[Saved entries]
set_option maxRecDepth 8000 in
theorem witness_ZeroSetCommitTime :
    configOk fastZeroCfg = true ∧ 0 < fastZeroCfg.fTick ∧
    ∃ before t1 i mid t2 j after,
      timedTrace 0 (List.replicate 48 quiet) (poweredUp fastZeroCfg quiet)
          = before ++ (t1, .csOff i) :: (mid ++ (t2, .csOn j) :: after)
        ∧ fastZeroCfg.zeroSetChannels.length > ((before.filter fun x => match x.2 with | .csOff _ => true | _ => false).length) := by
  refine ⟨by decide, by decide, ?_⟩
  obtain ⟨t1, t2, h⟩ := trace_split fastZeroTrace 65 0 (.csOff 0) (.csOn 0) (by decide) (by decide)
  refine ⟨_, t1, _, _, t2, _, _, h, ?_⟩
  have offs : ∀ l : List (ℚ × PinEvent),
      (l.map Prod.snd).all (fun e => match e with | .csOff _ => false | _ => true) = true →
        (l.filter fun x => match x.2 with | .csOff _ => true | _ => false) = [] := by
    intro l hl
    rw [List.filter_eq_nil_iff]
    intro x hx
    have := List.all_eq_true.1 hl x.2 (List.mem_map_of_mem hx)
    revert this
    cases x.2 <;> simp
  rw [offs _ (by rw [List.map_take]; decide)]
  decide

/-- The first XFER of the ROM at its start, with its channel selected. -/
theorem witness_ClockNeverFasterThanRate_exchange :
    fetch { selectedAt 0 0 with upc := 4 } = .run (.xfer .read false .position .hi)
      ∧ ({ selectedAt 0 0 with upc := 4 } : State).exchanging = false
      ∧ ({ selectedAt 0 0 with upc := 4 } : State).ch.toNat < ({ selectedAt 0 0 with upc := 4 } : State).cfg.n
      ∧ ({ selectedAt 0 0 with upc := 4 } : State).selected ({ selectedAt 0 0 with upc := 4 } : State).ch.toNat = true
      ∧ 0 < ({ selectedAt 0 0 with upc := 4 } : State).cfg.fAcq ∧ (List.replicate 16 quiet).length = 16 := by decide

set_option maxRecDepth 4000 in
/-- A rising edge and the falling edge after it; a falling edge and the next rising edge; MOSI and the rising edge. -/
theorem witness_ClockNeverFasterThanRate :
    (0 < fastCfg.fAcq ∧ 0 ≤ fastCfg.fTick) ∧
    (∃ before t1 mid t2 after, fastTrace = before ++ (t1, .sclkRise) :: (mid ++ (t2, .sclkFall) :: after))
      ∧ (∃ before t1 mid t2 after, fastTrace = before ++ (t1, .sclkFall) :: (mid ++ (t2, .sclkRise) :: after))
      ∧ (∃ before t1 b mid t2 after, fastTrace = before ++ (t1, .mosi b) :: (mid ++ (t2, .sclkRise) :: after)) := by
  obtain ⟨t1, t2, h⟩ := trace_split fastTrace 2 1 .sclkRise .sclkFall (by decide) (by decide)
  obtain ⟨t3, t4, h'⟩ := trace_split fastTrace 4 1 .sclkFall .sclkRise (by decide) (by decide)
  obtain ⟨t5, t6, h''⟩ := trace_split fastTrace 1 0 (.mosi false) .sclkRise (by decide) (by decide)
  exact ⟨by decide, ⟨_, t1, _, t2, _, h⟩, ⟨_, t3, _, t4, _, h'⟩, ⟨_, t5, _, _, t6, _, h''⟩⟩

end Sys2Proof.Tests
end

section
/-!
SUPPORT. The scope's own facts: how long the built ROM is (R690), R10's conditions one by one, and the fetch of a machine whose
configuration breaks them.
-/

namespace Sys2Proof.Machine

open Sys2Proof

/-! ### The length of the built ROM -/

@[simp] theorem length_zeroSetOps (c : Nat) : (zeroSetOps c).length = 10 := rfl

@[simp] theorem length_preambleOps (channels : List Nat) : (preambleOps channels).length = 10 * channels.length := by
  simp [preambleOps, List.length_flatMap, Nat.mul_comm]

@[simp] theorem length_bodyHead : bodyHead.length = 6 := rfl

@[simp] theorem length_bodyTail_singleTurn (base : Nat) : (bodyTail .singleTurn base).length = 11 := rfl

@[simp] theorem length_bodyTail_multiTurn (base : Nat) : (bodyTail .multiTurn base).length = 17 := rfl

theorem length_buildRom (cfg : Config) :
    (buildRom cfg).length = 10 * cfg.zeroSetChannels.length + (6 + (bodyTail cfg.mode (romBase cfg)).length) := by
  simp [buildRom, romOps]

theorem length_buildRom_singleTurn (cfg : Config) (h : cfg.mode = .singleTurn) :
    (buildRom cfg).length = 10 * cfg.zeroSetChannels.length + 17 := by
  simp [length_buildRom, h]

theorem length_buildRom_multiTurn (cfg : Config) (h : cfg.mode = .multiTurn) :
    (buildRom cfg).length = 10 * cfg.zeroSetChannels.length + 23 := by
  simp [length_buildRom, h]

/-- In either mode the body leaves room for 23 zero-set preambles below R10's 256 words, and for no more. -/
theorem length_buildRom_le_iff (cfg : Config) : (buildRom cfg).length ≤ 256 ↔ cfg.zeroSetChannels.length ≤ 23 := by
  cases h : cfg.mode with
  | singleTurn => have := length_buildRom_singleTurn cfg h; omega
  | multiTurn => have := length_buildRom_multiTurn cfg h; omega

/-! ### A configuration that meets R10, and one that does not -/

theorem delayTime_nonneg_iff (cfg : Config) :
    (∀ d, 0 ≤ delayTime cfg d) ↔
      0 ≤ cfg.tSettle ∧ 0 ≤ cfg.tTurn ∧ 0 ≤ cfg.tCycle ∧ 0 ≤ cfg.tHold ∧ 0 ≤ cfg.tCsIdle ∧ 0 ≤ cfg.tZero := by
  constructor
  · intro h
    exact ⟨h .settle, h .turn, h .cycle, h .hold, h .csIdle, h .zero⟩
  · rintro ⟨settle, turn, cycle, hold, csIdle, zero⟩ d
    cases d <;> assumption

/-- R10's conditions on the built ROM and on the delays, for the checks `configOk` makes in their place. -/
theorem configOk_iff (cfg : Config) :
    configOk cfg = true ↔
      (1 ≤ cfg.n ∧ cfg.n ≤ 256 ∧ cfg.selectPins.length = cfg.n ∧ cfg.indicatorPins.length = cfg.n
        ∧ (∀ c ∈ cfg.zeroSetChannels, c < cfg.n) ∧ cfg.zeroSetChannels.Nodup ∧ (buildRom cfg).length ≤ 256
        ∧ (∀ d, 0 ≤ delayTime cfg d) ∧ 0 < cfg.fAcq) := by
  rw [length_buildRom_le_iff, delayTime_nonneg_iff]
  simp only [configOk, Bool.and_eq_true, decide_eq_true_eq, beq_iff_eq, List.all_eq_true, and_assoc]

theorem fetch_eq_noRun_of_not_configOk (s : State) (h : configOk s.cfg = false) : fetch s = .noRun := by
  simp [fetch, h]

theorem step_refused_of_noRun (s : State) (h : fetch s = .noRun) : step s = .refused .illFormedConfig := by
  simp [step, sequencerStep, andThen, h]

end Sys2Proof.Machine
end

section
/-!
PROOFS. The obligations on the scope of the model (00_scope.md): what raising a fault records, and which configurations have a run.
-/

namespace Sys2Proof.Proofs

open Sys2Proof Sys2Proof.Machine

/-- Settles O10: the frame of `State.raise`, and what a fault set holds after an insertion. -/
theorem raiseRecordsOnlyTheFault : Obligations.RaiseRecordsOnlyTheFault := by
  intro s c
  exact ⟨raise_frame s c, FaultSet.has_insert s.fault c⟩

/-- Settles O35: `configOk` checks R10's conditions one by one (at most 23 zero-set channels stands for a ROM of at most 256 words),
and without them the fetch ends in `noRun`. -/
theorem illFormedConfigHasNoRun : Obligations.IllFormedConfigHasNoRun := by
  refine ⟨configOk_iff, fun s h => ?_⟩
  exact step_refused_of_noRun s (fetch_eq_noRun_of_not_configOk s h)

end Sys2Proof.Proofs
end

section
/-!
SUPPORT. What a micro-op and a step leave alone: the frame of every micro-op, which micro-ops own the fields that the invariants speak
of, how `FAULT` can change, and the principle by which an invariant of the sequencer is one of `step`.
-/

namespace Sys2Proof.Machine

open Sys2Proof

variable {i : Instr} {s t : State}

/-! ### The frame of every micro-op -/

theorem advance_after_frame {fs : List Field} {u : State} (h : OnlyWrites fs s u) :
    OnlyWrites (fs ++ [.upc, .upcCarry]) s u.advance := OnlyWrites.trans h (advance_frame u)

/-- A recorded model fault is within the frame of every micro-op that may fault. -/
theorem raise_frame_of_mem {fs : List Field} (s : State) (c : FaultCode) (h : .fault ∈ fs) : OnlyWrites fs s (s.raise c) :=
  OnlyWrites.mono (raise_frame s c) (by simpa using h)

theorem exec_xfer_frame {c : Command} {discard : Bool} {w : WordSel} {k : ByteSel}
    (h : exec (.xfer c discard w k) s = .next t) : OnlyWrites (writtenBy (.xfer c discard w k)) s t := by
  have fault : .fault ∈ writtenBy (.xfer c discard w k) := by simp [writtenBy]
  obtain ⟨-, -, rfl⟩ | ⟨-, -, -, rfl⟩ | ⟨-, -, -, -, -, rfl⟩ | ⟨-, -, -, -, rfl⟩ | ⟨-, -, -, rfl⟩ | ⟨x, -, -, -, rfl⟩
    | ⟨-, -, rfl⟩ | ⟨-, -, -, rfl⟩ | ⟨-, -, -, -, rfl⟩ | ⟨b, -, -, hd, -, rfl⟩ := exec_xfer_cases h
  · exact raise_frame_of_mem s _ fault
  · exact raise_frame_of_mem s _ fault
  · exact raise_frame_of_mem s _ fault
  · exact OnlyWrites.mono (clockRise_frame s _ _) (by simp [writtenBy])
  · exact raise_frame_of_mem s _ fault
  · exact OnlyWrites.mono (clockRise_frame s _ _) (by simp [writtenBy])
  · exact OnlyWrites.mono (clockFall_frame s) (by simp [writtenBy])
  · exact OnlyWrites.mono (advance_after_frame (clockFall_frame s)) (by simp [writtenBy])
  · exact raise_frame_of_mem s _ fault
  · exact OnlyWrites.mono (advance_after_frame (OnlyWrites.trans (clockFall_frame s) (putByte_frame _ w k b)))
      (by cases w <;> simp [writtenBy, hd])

▶ [Problem]:
Reprint exactly the lines above that start at the one with "channels.length := by" and end at the one with "exact ⟨h .settle, h", keeping both and adding none.

▶ [Reply to the task]:
@[simp] theorem length_preambleOps (channels : List Nat) : (preambleOps channels).length = 10 * channels.length := by
  simp [preambleOps, List.length_flatMap, Nat.mul_comm]

@[simp] theorem length_bodyHead : bodyHead.length = 6 := rfl

@[simp] theorem length_bodyTail_singleTurn (base : Nat) : (bodyTail .singleTurn base).length = 11 := rfl

@[simp] theorem length_bodyTail_multiTurn (base : Nat) : (bodyTail .multiTurn base).length = 17 := rfl

theorem length_buildRom (cfg : Config) :
    (buildRom cfg).length = 10 * cfg.zeroSetChannels.length + (6 + (bodyTail cfg.mode (romBase cfg)).length) := by
  simp [buildRom, romOps]

theorem length_buildRom_singleTurn (cfg : Config) (h : cfg.mode = .singleTurn) :
    (buildRom cfg).length = 10 * cfg.zeroSetChannels.length + 17 := by
  simp [length_buildRom, h]

theorem length_buildRom_multiTurn (cfg : Config) (h : cfg.mode = .multiTurn) :
    (buildRom cfg).length = 10 * cfg.zeroSetChannels.length + 23 := by
  simp [length_buildRom, h]

/-- In either mode the body leaves room for 23 zero-set preambles below R10's 256 words, and for no more. -/
theorem length_buildRom_le_iff (cfg : Config) : (buildRom cfg).length ≤ 256 ↔ cfg.zeroSetChannels.length ≤ 23 := by
  cases h : cfg.mode with
  | singleTurn => have := length_buildRom_singleTurn cfg h; omega
  | multiTurn => have := length_buildRom_multiTurn cfg h; omega

/-! ### A configuration that meets R10, and one that does not -/

theorem delayTime_nonneg_iff (cfg : Config) :
    (∀ d, 0 ≤ delayTime cfg d) ↔
      0 ≤ cfg.tSettle ∧ 0 ≤ cfg.tTurn ∧ 0 ≤ cfg.tCycle ∧ 0 ≤ cfg.tHold ∧ 0 ≤ cfg.tCsIdle ∧ 0 ≤ cfg.tZero := by
  constructor
  · intro h
    exact ⟨h .settle, h .turn, h .cycle, h .hold, h .csIdle, h .zero⟩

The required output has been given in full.